**Collected data:**
———

-- ==== Sys2Proof/Laws/Service.lean ====
section
/-!
SUPPORT. Command service: what a host command does that meets an idle service, and that nothing happens without work.
-/
namespace Sys2Proof.Machine

@[simp] theorem Ports.get_put_same (p : Ports) (q : CPort) (x : PortS) : (p.put q x).get q = x := by cases q <;> rfl
theorem Ports.get_put_other (p : Ports) (q r : CPort) (x : PortS) (h : q ≠ r) : (p.put q x).get r = p.get r := by
  cases q <;> cases r <;> first | rfl | exact absurd rfl h
@[simp] theorem Ports.put_put (p : Ports) (q : CPort) (x y : PortS) : (p.put q x).put q y = p.put q y := by cases q <;> rfl
@[simp] theorem State.port_setPort_same (s : State) (q : CPort) (x : PortS) : (s.setPort q x).port q = x := Ports.get_put_same _ _ _
theorem State.port_setPort_other (s : State) (q r : CPort) (x : PortS) (h : q ≠ r) : (s.setPort q x).port r = s.port r :=
  Ports.get_put_other _ _ _ _ h

/-- No command starts among commands that have started. -/
theorem startable_none (l : List Flight) (h : ∀ f ∈ l, f.settled) : ∀ n, startable n false l = [] := by
  induction l with
  | nil => intro n; rfl
  | cons f r ih =>
    intro n
    obtain ⟨h1, h2, -⟩ := h f (by simp)
    unfold startable
    simp [h1, h2, ih (fun g hg => h g (List.mem_cons_of_mem _ hg))]

/-- A new command without a fence is the one that starts after commands that have started. -/
theorem startable_last (l : List Flight) (f : Flight) (h : ∀ f ∈ l, f.settled) (hn : f.started = false)
    (hf : f.fence = false) : ∀ n, startable n false (l ++ [f]) = [f] := by
  induction l with
  | nil => intro n; simp [startable, hn, hf]
  | cons g r ih =>
    intro n
    obtain ⟨h1, h2, -⟩ := h g (by simp)
    rw [List.cons_append]
    unfold startable
    simp [h1, h2, ih (fun k hk => h k (List.mem_cons_of_mem _ hk))]

/-- No check is held among commands that wait for none. -/
theorem State.heldCheck_none (s : State) (q : CPort) (h : ∀ f ∈ (s.port q).flights, f.started = true → f.waits = false) :
    s.heldCheck q = none := by
  unfold State.heldCheck
  split
  · rfl
  · rw [List.find?_eq_none]
    intro f hf
    by_cases hs : f.started = true
    · simp [h f hf hs]
    · simp [hs]

/-- Without a row that stands at the port and without an undefined descriptor nothing is taken. -/
theorem State.canTake_none (s : State) (q : CPort) (h : (s.port q).placed = []) (hu : s.unknownDesc q = false) :
    s.canTake q = false := by
  unfold State.canTake
  simp [h, hu]

theorem State.actOf_none (s : State) (q : CPort) (h1 : startable 0 false (s.port q).flights = []) (h2 : s.heldCheck q = none)
    (h3 : s.canTake q = false) : s.actOf q = none := by
  unfold State.actOf
  simp [h1, h2, h3]

theorem State.quickOf_none (s : State) (q : CPort) (h1 : startable 0 false (s.port q).flights = []) : s.quickOf q = none := by
  unfold State.quickOf
  simp [h1]

/-- The ports of tier 2 in the order of their turns. -/
theorem Ports.turns_mem (p : Ports) (q : CPort) : q ∈ p.turns ↔ q ≠ .D := by
  unfold Ports.turns
  split <;> cases q <;> simp

theorem findSome?_only {α β : Type} [DecidableEq α] (l : List α) (f : α → Option β) (q : α) (b : β) (hq : q ∈ l) (h : f q = some b)
    (ho : ∀ p, p ≠ q → f p = none) : l.findSome? f = some b := by
  induction l with
  | nil => simp at hq
  | cons p r ih =>
    by_cases hp : p = q
    · subst hp; simp [h]
    · simp only [List.findSome?_cons, ho p hp]
      exact ih (by rcases List.mem_cons.mp hq with e | e; exact absurd e.symm hp; exact e)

———

**Problem requirements:**
Reproduce only this range: the first line of the data above through the line with "y := by cases q <;> rfl", both included, exactly as written.

**Task solution:**
-- ==== Sys2Proof/Laws/Service.lean ====
section
/-!
SUPPORT. Command service: what a host command does that meets an idle service, and that nothing happens without work.
-/
namespace Sys2Proof.Machine

@[simp] theorem Ports.get_put_same (p : Ports) (q : CPort) (x : PortS) : (p.put q x).get q = x := by cases q <;> rfl
theorem Ports.get_put_other (p : Ports) (q r : CPort) (x : PortS) (h : q ≠ r) : (p.put q x).get r = p.get r := by
  cases q <;> cases r <;> first | rfl | exact absurd rfl h
@[simp] theorem Ports.put_put (p : Ports) (q : CPort) (x y : PortS) : (p.put q x).put q y = p.put q y := by cases q <;> rfl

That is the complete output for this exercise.